Global Daily – Draghi’s trillion euro target revisited

by: Nick Kounis , Maritza Cabezas

Global-Daily-Insight-10-September-2014.pdf ()
  • ECB President Draghi’s comments signal an increase in assets of EUR 670 – 950bn…
  • …the increase will probably fall short of the upper bound but will still likely be impressive
  • US small business optimism improves, in a sign of broadening recovery

Draghi’s ‘target’ is in a EUR 670 – 950bn range…

One of the key headlines from President Mario Draghi’s remarks in the press conference last week, was that the central bank was aiming to expand its balance sheet by around one trillion euros. That impressed initially, but over recent days financial market participants have been reflecting on the comments and their implications. To start with, there is some uncertainty about the amount that is being referred to. In the Q&A Mr Draghi said that one of the aims of the policy measures that had been announced was “to steer, significantly steer, the size of our balance sheet towards the dimensions it used to have at the beginning of 2012”. The ECB’s balance sheet total currently stands at EUR 2012 bn. In January of 2012, it stood at EUR 2682 bn, though by March it had climbed to EUR 2964 bn. So depending on how it is defined, the total increase would be between EUR 670 bn and EUR 950bn.


…it might be difficult to meet but balance sheet expansion will still likely exceed the Fed’s QE-2

The next question is how realistic is it that the ECB can achieve such an increase in its balance sheet given the measures announced. It looks rather challenging to us. We think the combination of the ABS and covered bond purchases would probably not exceed EUR 150 bn, and even that is pushing it given the size and liquidity of these markets. Meanwhile, even taking the top end of the ECB’s estimates for TLTRO take-up, the net increase in ECB lending is unlikely to exceed EUR 600bn. This is because some of the funds will be used to repay LTROs. This means we are unlikely to get close to the EUR 950bn number, though balance sheet expansion would nevertheless be relatively large. For instance, it could conceivably exceed the size of the Fed’s QE-2. Relative to the size of the eurozone, that would equate to EUR 400bn. The final question is whether, if the ECB fails to match the signalled balance sheet expansion, it would announce new measures. We think that this depends crucially on the circumstances. If the economy resumes a gradually recovery trend, and inflation bottoms out and starts to drift up next year, we think the central bank will most likely not feel the need to put forward fresh measures. This is our base case. If the data disappoint, it will likely boost the size of its asset purchase programme by adding asset classes, though the hurdle for government bond buys remains high.

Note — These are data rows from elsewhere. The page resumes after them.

-- ==== Sys2Proof/Machine/Mash.lean ====
section
/-! DEFINITION. The Mash engine: sounding contexts, channel estimates, the choice of ports, the solver, refreshes and the
commands of class 0x06 (07_mash_weight_engine R146 to R162, 01_architecture R41). -/

namespace Sys2Proof.Machine

open Sys2Proof

/-! ### Settings -/

/-- Reset of MASH_CONFIG. -/
def mashReset : Rec :=
  [0, 4, 2, 0] ++ leBytes 2 600 ++ leBytes 2 20 ++ leSigned 2 (-80) ++ leBytes 2 0 ++ zeros 4

/-- MASH_CONFIG record in force. -/
def mashRec (s : State) : Rec := setting s 0x0601 0 mashReset

def mashAlgo (s : State) : Nat := fld (mashRec s) 0 1
/-- SCHED is sectioned. -/
def mashSched (s : State) : Bool := fbit (mashRec s) 1 1 0
def mashUlSolve (s : State) : Bool := fbit (mashRec s) 1 1 1
def mashFoComp (s : State) : Bool := fbit (mashRec s) 1 1 2
def mashNorm (s : State) : Nat := bit (fbit (mashRec s) 1 1 3)

/-- Reset of MASH_CTX_SET. -/
def ctxReset (x : Nat) : Rec :=
  leBytes 1 x ++ [0, 0, 0] ++ leBytes 2 0 ++ leBytes 2 4 ++ zeros 4 ++ leBytes 2 1 ++ leBytes 2 0 ++ leBytes 2 0 ++ [1, 0] ++
    [0xFF, 0xFF, 0xFF, 0xFF]

/-- MASH_CTX_SET record in force. -/
def ctxRec (s : State) (x : Nat) : Rec := setting s 0x0602 x (ctxReset x)

def ctxValid (r : Rec) : Bool := fbit r 1 1 0
/-- Ports of a context. -/
def ctxPorts (r : Rec) : Nat := 2 ^ slice (fld r 1 1) 2 1
def ctxComb (r : Rec) : Nat := if fbit r 1 1 3 then 4 else 2
def ctxCsMax (r : Rec) : Nat := if fbit r 1 1 3 then 12 else 8
def ctxCar (r : Rec) : Nat := fld r 2 1
def ctxSym (r : Rec) : Nat := slice (fld r 3 1) 3 0
def ctxNsym (r : Rec) : Nat := 2 ^ slice (fld r 3 1) 5 4
def ctxStart (r : Rec) : Nat := fld r 4 2
def ctxNum (r : Rec) : Nat := fld r 6 2
def ctxSeq (r : Rec) : Nat := fld r 10 2
def ctxUe (r : Rec) : Nat := fld r 16 2
def ctxRank (r : Rec) : Nat := fld r 18 1
def ctxLayer (r : Rec) (k : Nat) : Nat := fld r (20 + k) 1

/-- VALID contexts: number and record. -/
def ctxs (s : State) : List (Nat × Rec) := ((List.range 64).map fun x => (x, ctxRec s x)).filter fun p => ctxValid p.2

/-- Cyclic shift and comb offset of a port (R147, 38.211 6.4.1.4; assumption log 28). -/
def portShape (r : Rec) (i : Nat) : Nat × Nat :=
  let n := ctxPorts r
  let cs := fld r 9 1
  let half := n = 4 ∧ ctxCsMax r ≤ 2 * cs ∧ i % 2 = 1
  ((cs + ctxCsMax r * i / n) % ctxCsMax r, if half then (fld r 8 1 + ctxComb r / 2) % ctxComb r else fld r 8 1)

/-- Comb offsets a context uses. -/
def ctxCombs (r : Rec) : List Nat := distinct ((List.range (ctxPorts r)).map fun i => (portShape r i).2)

/-- Elements of the sequence of a context. -/
def ctxLen (r : Rec) : Nat := 12 * ctxNum r / ctxComb r

/-- First and last PRB group of a context. -/
def ctxGroups (s : State) (r : Rec) : List Nat :=
  let g := groupSize s 0 (ctxCar r)
  (List.range (ceilDiv (ctxStart r + ctxNum r) g)).filter fun k => decide (ctxStart r / g ≤ k)

/-- A slot of a frame holds an occasion of the context (R147). -/
def ctxOccasion (s : State) (r : Rec) (h : Int) (slot : Nat) : Bool :=
  let mu := carMu (rxCar s (ctxCar r))
  let frame := (h / 20 % 1024).toNat
  let n := (h % 20 / 2).toNat * 2 ^ mu + slot
  decide ((10 * 2 ^ mu * frame + n + fld r 12 2 - fld r 14 2) % fld r 12 2 = 0)

/-! ### The rules of R148 -/

/-- Two contexts share a symbol. -/
def ctxShareSym (a b : Rec) : Bool :=
  decide (ctxSym a < ctxSym b + ctxNsym b) && decide (ctxSym b < ctxSym a + ctxNsym a)

/-- Two contexts share a PRB. -/
def ctxSharePrb (a b : Rec) : Bool :=
  ctxCar a == ctxCar b && decide (ctxStart a < ctxStart b + ctxNum b) && decide (ctxStart b < ctxStart a + ctxNum a)

/-- Rule 3 is broken by two contexts: any two of their ports count, whatever comb offset each port takes. -/
def ctxClash (a b : Rec) : Bool :=
  ctxShareSym a b && ctxSharePrb a b && (ctxCombs a).any (fun o => (ctxCombs b).contains o) &&
    (ctxSeq a != ctxSeq b || ctxStart a != ctxStart b || ctxNum a != ctxNum b ||
      (List.range (ctxPorts a)).any fun i => (List.range (ctxPorts b)).any fun j => (portShape a i).1 == (portShape b j).1)

/-- Rule 4 is broken by two contexts. -/
def ctxLayerClash (a b : Rec) : Bool :=
  ctxSharePrb a b && (List.range (ctxPorts a)).any fun i => ctxLayer a i != 0xFF &&
    (List.range (ctxPorts b)).any fun j => ctxLayer a i == ctxLayer b j

/-- Pairs of different members of a list. -/
def anyPair {α : Type} (f : α → α → Bool) : List α → Bool
  | [] => false
  | a :: t => t.any (f a) || anyPair f t

/-- A context covers a resource element of a carrier in a symbol. -/
def ctxCovers (r : Rec) (c sym k : Nat) : Bool :=
  ctxCar r == c && decide (ctxSym r ≤ sym) && decide (sym < ctxSym r + ctxNsym r) && decide (12 * ctxStart r ≤ k) &&
    decide (k < 12 * (ctxStart r + ctxNum r)) && (ctxCombs r).contains (k % ctxComb r)

/-- Distinct resource elements of the contexts (rule 6). -/
def stagedRes (rs : List Rec) : Nat :=
  sumN ((List.range 8).flatMap fun c => (List.range 14).map fun j =>
    let here := rs.filter fun r => ctxCar r == c && decide (ctxSym r ≤ j) && decide (j < ctxSym r + ctxNsym r)
    if here = [] then 0 else ((List.range 3276).filter fun k => here.any fun r => ctxCovers r c j k).length)

/-- Sharing sets of the contexts (rule 7). -/
def sharingSets (rs : List Rec) : List (List Nat) :=
  distinct (rs.flatMap fun r => (ctxCombs r).map fun o =>
    [ctxCar r, ctxSym r, ctxNsym r, ctxComb r, o, ctxStart r, ctxNum r])

/-- What R148 asks of one context. -/
def ctxOk (s : State) (r : Rec) : Bool :=
  let c := ctxCar r
  let d := txCar s c
  let u := rxCar s c
  let lo := loRec s
  carValid d && carValid u && carMu d == carMu u && carPrb d == carPrb u &&
    ((fld lo 0 4 : Nat) : Int) * 10 + carNco d == ((fld lo 4 4 : Nat) : Int) * 10 + carNco u &&
    groupSize s 0 c == groupSize s 1 c && [4, 8, 12, 16].contains (groupSize s 0 c) &&
    decide (ctxStart r + ctxNum r ≤ carPrb u)

/-- The check of R148 on the VALID contexts. -/
def ctxsAgree (s : State) : Bool :=
  let rs := (ctxs s).map (·.2)
  rs.all (ctxOk s) && !anyPair ctxClash rs && (mashSched s || !anyPair ctxLayerClash rs) &&
    decide (sumN (rs.map fun r => ctxPorts r * (ctxGroups s r).length) ≤ 15872) &&
    decide (stagedRes rs * 256 ≤ 4194304) && decide ((sharingSets rs).length ≤ 32)

/-! ### Sequences (R152) -/

/-- A prime number. -/
def isPrime (n : Nat) : Bool := decide (2 ≤ n) && (List.range n).all fun d => decide (d < 2) || n % d != 0

/-- Largest prime below a number. -/
def primeBelow (n : Nat) : Nat := (((List.range n).filter isPrime).getLast?).getD 2

/-- xb[m] of a base sequence, m = 0 to M − 1 (assumption log 28). -/
def baseSeq (u len : Nat) : List (Int × Int) :=
  let z := primeBelow len
  let q := (2 * z * (u + 1) + 31) / 62
  (List.range len).map fun m =>
    let th : Int := if len = 12 ∨ len = 24 then Config.shortSeq u len m * 8192
      else divRna (-(65536 * (q * (m % z) * (m % z + 1) % (2 * z)) : Nat)) (2 * z)
    (cosRound 16384 th 65536, sinRound 16384 th 65536)

/-- rot(num/den turns), unity 16,384. -/
def rot14 (num : Int) (den : Nat) : Int × Int := (cosRound 16384 num den, sinRound 16384 num den)

/-! ### Estimates of an occasion (R152 to R155) -/

/-- Resource element of a staged symbol. -/
def stagedRe (y : SrsSym) (e k : Nat) : Int × Int := (tget [] y.re e).getD k (0, 0)

/-- z[n] of a port's comb over one symbol and element: index in the sequence, PRB group, value. -/
def srsZ (s : State) (r : Rec) (xb : List (Int × Int)) (comb : Nat) (y : SrsSym) (e : Nat) : List (Nat × Nat × (Int × Int)) :=
  xb.zipIdx.map fun p =>
    let k := 12 * ctxStart r + comb + ctxComb r * p.2
    (p.2, k / 12 / groupSize s 0 (ctxCar r), cmul (stagedRe y e k) (p.1.1, -p.1.2))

US small business optimism up and job openings hold near 13-year high

The NFIB business optimism survey, based on a random sample of 598 small business owners, edged higher to 96.1 in August from 95.7 in July. More owners said that current conditions had improved, but still were somewhat cautious about the expectations of the economy in the coming months. Positive sentiment among small business is important for the labour market. A study published by the US Census Bureau shows that the bulk of net new jobs are generated by firms with less than 20 employees. Meanwhile, July’s Job Openings and Labour Turnover Survey was also released yesterday. It has acquired significance as a complementary measure of labour market slack. It showed that the number of job openings in July was practically unchanged at 4.673 million compared to the previous month, but is still up 22% relative to a year-ago levels. Job openings in areas such as manufacturing and retail, which were weaker in last Friday’s job report, remained strong. The other measures in the report remained unchanged. Hiring – one of the monthly “Yellen indicators” of the health of the labour market – was 3.5% of nonfarm employment. The separation rate remained at 3.3% of employment, while the number of job market quits, was 1.8% of employment. We think that the Fed’s view on the labour market outlook will remain unchanged in the next meeting.  However, over the next few months we see it become increasingly more positive.